*** Begin section ***

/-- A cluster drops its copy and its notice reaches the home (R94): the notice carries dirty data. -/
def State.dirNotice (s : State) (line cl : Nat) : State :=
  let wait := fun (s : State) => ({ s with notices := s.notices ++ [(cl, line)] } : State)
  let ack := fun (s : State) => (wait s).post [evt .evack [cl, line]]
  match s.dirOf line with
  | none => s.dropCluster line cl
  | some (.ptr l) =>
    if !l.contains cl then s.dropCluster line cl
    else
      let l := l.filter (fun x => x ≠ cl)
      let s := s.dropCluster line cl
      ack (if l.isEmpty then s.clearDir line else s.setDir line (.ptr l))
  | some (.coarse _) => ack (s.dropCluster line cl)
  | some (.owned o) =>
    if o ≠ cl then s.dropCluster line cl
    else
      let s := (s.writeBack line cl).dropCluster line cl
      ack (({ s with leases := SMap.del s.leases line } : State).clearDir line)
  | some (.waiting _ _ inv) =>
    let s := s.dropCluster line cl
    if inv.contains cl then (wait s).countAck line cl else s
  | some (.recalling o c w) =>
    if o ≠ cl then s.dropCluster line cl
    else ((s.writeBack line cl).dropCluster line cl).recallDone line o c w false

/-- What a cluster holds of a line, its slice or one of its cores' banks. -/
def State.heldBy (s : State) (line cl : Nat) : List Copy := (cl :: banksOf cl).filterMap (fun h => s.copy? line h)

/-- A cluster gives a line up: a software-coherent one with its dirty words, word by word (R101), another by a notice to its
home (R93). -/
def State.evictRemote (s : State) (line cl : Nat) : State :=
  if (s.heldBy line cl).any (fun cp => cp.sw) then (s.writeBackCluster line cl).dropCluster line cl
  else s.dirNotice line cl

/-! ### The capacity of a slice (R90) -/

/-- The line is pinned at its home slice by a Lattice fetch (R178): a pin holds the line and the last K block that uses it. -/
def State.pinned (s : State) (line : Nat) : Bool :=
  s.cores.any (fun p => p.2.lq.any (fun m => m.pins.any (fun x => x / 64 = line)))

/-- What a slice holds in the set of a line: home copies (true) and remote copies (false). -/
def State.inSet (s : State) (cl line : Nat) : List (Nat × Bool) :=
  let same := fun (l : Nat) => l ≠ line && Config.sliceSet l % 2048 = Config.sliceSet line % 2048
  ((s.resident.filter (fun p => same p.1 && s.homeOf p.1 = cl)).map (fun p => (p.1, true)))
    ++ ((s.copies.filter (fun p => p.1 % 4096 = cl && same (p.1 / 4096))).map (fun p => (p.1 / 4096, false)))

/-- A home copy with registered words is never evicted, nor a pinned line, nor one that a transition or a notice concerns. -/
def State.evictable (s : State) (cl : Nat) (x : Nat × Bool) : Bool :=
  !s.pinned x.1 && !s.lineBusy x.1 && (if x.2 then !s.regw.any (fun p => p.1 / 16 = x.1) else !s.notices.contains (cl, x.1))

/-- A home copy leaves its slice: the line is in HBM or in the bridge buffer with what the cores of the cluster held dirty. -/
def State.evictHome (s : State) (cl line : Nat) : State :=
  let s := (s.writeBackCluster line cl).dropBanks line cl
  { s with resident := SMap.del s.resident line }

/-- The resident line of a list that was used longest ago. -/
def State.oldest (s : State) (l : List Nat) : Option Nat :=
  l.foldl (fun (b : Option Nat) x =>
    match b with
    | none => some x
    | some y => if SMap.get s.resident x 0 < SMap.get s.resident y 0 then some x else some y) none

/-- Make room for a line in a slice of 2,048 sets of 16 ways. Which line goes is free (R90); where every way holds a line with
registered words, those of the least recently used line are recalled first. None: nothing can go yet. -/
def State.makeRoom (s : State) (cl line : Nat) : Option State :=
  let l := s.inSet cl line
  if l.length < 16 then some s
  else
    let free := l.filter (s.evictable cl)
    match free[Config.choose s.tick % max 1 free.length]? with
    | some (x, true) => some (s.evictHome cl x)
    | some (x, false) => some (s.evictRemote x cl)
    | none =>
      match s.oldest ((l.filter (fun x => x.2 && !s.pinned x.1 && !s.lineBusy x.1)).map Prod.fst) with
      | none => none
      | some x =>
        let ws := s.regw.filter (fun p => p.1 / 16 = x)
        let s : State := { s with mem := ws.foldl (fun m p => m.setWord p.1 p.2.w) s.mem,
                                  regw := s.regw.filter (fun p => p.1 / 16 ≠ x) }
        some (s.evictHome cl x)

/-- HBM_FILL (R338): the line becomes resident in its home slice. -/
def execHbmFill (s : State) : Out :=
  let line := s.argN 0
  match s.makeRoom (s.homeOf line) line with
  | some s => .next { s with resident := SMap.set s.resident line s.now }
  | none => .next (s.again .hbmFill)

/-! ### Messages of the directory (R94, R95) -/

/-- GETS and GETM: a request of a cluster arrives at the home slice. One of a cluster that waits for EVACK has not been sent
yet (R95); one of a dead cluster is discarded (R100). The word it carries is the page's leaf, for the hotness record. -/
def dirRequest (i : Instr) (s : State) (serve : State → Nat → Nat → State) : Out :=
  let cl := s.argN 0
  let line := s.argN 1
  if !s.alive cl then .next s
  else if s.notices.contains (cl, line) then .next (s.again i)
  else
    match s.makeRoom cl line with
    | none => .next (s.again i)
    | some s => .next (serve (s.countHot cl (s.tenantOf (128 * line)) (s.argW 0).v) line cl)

*** End section ***

◆ WORK TO BE COMPLETED
Search the entries for the word "heldBy". Copy each line where it appears.

◆ WRITTEN RESPONSE
def State.heldBy (s : State) (line cl : Nat) : List Copy := (cl :: banksOf cl).filterMap (fun h => s.copy? line h)
  if (s.heldBy line cl).any (fun cp => cp.sw) then (s.writeBackCluster line cl).dropCluster line cl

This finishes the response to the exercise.